/---

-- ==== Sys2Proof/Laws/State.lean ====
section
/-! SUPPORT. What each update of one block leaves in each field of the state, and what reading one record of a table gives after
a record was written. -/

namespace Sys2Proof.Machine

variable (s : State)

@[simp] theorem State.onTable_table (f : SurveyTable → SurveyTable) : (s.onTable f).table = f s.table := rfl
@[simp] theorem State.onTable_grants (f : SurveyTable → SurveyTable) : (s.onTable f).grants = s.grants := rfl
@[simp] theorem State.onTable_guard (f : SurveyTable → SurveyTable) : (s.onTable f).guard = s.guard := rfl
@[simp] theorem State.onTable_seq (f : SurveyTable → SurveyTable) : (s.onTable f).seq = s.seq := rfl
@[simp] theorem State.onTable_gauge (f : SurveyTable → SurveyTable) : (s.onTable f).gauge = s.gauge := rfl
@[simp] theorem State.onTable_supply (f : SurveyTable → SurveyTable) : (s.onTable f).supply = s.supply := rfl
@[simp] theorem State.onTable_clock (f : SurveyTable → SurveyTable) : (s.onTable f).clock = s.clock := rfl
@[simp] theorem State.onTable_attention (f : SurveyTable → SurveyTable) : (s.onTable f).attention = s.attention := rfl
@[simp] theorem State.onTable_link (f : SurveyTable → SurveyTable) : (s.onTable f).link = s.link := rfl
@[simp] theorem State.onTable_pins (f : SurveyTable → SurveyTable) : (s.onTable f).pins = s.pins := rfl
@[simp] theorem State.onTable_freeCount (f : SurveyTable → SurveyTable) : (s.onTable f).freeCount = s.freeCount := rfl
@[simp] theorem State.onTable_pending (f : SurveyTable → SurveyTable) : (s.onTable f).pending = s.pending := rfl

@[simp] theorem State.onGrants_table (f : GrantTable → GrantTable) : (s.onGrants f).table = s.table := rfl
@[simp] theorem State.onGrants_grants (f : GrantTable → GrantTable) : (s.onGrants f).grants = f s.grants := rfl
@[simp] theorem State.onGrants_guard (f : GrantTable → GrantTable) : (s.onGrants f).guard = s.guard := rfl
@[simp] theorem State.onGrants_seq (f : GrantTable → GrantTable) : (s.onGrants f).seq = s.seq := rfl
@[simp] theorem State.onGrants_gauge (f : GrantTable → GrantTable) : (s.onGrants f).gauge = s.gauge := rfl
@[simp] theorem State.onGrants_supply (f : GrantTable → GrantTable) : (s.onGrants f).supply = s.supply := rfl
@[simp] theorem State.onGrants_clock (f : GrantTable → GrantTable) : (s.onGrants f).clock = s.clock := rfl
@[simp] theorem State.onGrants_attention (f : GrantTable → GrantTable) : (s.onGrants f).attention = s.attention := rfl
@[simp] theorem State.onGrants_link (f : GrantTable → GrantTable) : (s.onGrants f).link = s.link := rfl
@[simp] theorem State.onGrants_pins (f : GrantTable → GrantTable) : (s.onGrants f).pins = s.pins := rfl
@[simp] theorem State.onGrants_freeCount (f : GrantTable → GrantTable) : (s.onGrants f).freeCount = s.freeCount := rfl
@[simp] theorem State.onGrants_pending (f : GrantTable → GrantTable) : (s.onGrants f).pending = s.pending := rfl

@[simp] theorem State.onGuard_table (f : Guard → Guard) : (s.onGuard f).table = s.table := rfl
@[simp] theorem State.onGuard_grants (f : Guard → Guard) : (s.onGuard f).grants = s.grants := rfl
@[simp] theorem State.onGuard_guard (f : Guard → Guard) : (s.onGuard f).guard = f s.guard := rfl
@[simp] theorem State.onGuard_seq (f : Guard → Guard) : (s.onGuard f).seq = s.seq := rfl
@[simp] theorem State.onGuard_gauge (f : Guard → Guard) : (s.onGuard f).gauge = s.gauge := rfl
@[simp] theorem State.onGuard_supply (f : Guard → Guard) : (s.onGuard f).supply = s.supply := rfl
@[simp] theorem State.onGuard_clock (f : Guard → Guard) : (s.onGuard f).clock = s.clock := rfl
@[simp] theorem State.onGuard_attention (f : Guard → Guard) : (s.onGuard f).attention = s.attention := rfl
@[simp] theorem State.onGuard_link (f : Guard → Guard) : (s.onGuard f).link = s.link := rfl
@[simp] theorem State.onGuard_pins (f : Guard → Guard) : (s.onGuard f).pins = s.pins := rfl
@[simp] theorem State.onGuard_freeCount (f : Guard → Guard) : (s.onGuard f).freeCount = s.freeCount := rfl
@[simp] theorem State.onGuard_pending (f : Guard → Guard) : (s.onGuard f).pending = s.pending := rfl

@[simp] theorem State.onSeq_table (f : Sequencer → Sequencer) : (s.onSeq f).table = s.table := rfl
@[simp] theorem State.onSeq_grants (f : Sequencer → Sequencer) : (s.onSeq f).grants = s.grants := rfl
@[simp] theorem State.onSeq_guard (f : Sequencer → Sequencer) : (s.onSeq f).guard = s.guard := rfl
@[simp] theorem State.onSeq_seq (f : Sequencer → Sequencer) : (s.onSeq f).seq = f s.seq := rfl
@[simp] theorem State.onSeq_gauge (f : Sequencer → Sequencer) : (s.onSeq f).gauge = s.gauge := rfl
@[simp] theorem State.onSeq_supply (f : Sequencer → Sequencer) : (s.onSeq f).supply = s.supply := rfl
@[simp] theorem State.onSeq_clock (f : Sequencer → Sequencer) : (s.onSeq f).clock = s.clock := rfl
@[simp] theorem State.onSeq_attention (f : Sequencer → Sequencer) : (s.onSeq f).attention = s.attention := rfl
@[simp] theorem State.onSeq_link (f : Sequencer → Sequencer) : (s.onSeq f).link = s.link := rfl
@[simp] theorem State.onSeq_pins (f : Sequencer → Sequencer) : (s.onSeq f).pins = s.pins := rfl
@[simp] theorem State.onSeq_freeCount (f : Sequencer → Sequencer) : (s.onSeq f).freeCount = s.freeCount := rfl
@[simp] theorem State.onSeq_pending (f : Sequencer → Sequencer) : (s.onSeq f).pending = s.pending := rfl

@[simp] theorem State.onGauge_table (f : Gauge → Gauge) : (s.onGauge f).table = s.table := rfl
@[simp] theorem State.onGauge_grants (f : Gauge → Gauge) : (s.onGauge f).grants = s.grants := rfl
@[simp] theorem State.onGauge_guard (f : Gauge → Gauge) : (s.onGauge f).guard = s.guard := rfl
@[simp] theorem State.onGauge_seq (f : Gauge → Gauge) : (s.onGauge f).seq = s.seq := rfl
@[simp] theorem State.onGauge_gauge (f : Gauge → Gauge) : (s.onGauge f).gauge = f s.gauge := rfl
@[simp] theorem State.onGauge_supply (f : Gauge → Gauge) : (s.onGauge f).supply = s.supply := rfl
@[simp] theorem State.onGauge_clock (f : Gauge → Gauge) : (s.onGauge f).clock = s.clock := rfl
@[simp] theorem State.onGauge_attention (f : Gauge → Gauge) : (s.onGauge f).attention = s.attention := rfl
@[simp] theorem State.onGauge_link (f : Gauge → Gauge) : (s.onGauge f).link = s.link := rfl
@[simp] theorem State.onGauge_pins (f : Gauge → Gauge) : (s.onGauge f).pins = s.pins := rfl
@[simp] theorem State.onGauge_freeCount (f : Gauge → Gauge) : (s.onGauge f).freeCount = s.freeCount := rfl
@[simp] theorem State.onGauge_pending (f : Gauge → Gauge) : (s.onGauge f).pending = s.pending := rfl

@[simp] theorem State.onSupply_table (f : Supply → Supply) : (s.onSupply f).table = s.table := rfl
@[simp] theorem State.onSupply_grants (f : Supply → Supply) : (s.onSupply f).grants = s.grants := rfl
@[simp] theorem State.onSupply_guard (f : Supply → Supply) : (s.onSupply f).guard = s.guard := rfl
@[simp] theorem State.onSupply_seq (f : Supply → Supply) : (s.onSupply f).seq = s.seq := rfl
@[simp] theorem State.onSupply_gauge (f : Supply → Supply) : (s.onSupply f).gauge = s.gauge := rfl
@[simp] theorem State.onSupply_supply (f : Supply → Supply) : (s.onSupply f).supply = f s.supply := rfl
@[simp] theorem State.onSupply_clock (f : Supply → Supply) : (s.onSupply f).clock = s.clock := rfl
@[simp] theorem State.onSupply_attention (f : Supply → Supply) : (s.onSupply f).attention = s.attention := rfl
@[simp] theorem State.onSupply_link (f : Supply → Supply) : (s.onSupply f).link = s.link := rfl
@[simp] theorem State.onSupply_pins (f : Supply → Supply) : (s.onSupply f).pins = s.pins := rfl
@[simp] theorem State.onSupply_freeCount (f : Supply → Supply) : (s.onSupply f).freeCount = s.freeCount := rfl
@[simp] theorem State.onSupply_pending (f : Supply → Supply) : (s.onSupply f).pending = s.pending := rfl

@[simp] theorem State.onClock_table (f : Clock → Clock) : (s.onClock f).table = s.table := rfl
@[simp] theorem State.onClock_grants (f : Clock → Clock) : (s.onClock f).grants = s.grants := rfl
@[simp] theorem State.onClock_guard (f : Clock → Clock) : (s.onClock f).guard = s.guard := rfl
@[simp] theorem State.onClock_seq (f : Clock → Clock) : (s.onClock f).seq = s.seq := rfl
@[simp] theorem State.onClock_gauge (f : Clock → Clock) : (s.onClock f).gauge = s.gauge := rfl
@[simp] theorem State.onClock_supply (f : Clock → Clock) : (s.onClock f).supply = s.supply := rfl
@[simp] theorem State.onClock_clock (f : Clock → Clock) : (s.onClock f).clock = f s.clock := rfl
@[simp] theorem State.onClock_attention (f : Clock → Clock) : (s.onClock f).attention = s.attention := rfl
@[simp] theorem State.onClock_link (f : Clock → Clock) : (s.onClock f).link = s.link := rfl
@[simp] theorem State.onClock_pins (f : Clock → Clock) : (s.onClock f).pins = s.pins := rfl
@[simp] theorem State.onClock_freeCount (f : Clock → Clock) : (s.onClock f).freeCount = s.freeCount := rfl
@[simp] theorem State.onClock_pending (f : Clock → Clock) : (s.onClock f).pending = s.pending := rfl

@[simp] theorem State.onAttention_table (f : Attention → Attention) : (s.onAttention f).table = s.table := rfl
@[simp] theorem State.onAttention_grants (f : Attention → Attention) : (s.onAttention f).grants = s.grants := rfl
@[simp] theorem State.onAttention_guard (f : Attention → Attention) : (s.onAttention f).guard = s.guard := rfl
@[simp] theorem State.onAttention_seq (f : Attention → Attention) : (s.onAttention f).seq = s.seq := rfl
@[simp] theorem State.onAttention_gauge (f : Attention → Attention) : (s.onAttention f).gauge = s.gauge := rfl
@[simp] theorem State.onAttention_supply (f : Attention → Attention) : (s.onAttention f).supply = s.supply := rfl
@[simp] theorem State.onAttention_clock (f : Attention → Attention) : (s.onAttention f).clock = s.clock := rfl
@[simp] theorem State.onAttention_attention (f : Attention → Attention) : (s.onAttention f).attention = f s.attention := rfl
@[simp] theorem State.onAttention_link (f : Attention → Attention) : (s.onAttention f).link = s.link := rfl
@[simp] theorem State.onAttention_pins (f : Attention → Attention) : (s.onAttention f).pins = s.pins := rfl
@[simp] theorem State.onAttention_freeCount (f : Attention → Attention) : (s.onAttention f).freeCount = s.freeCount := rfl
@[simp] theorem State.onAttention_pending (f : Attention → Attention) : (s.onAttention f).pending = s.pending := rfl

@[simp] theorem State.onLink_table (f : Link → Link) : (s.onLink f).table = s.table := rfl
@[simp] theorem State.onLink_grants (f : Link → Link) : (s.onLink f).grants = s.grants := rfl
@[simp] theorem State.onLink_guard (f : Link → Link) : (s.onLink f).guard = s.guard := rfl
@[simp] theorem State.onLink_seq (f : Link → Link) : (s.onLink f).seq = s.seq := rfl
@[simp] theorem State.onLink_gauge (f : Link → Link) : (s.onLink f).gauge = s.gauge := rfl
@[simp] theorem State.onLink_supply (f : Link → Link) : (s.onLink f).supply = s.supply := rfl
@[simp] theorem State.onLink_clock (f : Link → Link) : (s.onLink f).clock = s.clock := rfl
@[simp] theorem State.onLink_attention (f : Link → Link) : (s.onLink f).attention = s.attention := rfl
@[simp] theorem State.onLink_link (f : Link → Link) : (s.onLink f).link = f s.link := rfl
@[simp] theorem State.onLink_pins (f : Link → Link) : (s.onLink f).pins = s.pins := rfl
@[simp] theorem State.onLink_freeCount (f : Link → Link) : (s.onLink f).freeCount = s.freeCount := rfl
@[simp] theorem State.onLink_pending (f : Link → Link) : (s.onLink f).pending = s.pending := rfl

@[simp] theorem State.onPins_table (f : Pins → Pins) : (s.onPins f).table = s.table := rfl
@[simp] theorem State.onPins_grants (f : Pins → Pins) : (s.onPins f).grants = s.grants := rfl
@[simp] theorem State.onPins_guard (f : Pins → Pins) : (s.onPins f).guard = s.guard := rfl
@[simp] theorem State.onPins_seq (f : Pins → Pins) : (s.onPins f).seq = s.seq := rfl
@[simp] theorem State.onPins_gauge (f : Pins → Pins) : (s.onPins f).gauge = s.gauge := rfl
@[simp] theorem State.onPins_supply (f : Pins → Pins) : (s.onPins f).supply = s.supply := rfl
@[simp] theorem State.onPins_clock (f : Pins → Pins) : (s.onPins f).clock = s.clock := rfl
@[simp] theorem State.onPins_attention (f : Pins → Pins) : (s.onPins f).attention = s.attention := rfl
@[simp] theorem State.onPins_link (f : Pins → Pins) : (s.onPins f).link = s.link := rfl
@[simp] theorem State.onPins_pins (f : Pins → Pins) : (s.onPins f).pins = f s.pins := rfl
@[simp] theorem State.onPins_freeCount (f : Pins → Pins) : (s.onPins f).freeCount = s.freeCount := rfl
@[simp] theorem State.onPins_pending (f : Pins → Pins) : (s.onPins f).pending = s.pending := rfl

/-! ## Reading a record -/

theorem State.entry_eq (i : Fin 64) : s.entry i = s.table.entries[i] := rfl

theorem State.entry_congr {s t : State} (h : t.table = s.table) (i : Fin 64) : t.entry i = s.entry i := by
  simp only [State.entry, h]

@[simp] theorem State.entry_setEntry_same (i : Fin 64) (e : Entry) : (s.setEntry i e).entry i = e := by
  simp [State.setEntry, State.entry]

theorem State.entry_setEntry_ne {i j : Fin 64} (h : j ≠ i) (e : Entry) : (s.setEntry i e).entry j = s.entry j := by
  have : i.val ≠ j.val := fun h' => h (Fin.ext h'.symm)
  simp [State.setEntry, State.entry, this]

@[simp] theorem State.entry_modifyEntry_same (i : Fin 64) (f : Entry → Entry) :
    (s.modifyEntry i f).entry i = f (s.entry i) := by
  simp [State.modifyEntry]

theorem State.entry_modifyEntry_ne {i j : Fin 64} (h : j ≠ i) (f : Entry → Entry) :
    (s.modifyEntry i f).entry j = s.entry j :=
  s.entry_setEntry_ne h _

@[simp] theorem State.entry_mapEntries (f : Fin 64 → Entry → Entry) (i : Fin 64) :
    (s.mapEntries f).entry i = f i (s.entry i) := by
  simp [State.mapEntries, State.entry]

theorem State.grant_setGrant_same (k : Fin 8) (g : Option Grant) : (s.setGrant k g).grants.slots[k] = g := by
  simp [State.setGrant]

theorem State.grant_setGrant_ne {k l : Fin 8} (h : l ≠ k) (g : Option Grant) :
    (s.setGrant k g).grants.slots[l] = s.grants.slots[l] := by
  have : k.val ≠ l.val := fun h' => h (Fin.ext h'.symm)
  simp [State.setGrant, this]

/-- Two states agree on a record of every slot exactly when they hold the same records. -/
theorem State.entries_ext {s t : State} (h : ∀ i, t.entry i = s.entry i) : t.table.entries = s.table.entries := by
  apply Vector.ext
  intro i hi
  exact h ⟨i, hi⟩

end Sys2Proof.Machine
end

\---

**Task**
Print the lines above from the one with "(s.onGauge f).guard = s.guard := rfl" through the one with "(s.onSupply f).guard = s.guard := rfl", both included, exactly as written and nothing more.

**Answer to this problem**
@[simp] theorem State.onGauge_guard (f : Gauge → Gauge) : (s.onGauge f).guard = s.guard := rfl
@[simp] theorem State.onGauge_seq (f : Gauge → Gauge) : (s.onGauge f).seq = s.seq := rfl
@[simp] theorem State.onGauge_gauge (f : Gauge → Gauge) : (s.onGauge f).gauge = f s.gauge := rfl
@[simp] theorem State.onGauge_supply (f : Gauge → Gauge) : (s.onGauge f).supply = s.supply := rfl
@[simp] theorem State.onGauge_clock (f : Gauge → Gauge) : (s.onGauge f).clock = s.clock := rfl
@[simp] theorem State.onGauge_attention (f : Gauge → Gauge) : (s.onGauge f).attention = s.attention := rfl
@[simp] theorem State.onGauge_link (f : Gauge → Gauge) : (s.onGauge f).link = s.link := rfl
@[simp] theorem State.onGauge_pins (f : Gauge → Gauge) : (s.onGauge f).pins = s.pins := rfl
@[simp] theorem State.onGauge_freeCount (f : Gauge → Gauge) : (s.onGauge f).freeCount = s.freeCount := rfl
@[simp] theorem State.onGauge_pending (f : Gauge → Gauge) : (s.onGauge f).pending = s.pending := rfl

@[simp] theorem State.onSupply_table (f : Supply → Supply) : (s.onSupply f).table = s.table := rfl
@[simp] theorem State.onSupply_grants (f : Supply → Supply) : (s.onSupply f).grants = s.grants := rfl
@[simp] theorem State.onSupply_guard (f : Supply → Supply) : (s.onSupply f).guard = s.guard := rfl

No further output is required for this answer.